*** Information

-- ==== Sys2Proof/Decode.lean ====
section
/-! DEFINITION. The command that a word spells by the bits of the command table. No row of the table gives bits: a command is
named, with operands that come from outside, and no word spells one. -/

namespace Sys2Proof

/-- The command of a word; none for every word, since no row of the table gives bits. -/
def decodeTableWord (_nbits _w : Nat) : Option Instr := none

end Sys2Proof
end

******

Work order: Output all of the data exactly.

Response to the task:
-- ==== Sys2Proof/Decode.lean ====
section
/-! DEFINITION. The command that a word spells by the bits of the command table. No row of the table gives bits: a command is
named, with operands that come from outside, and no word spells one. -/

namespace Sys2Proof

/-- The command of a word; none for every word, since no row of the table gives bits. -/
def decodeTableWord (_nbits _w : Nat) : Option Instr := none

end Sys2Proof
end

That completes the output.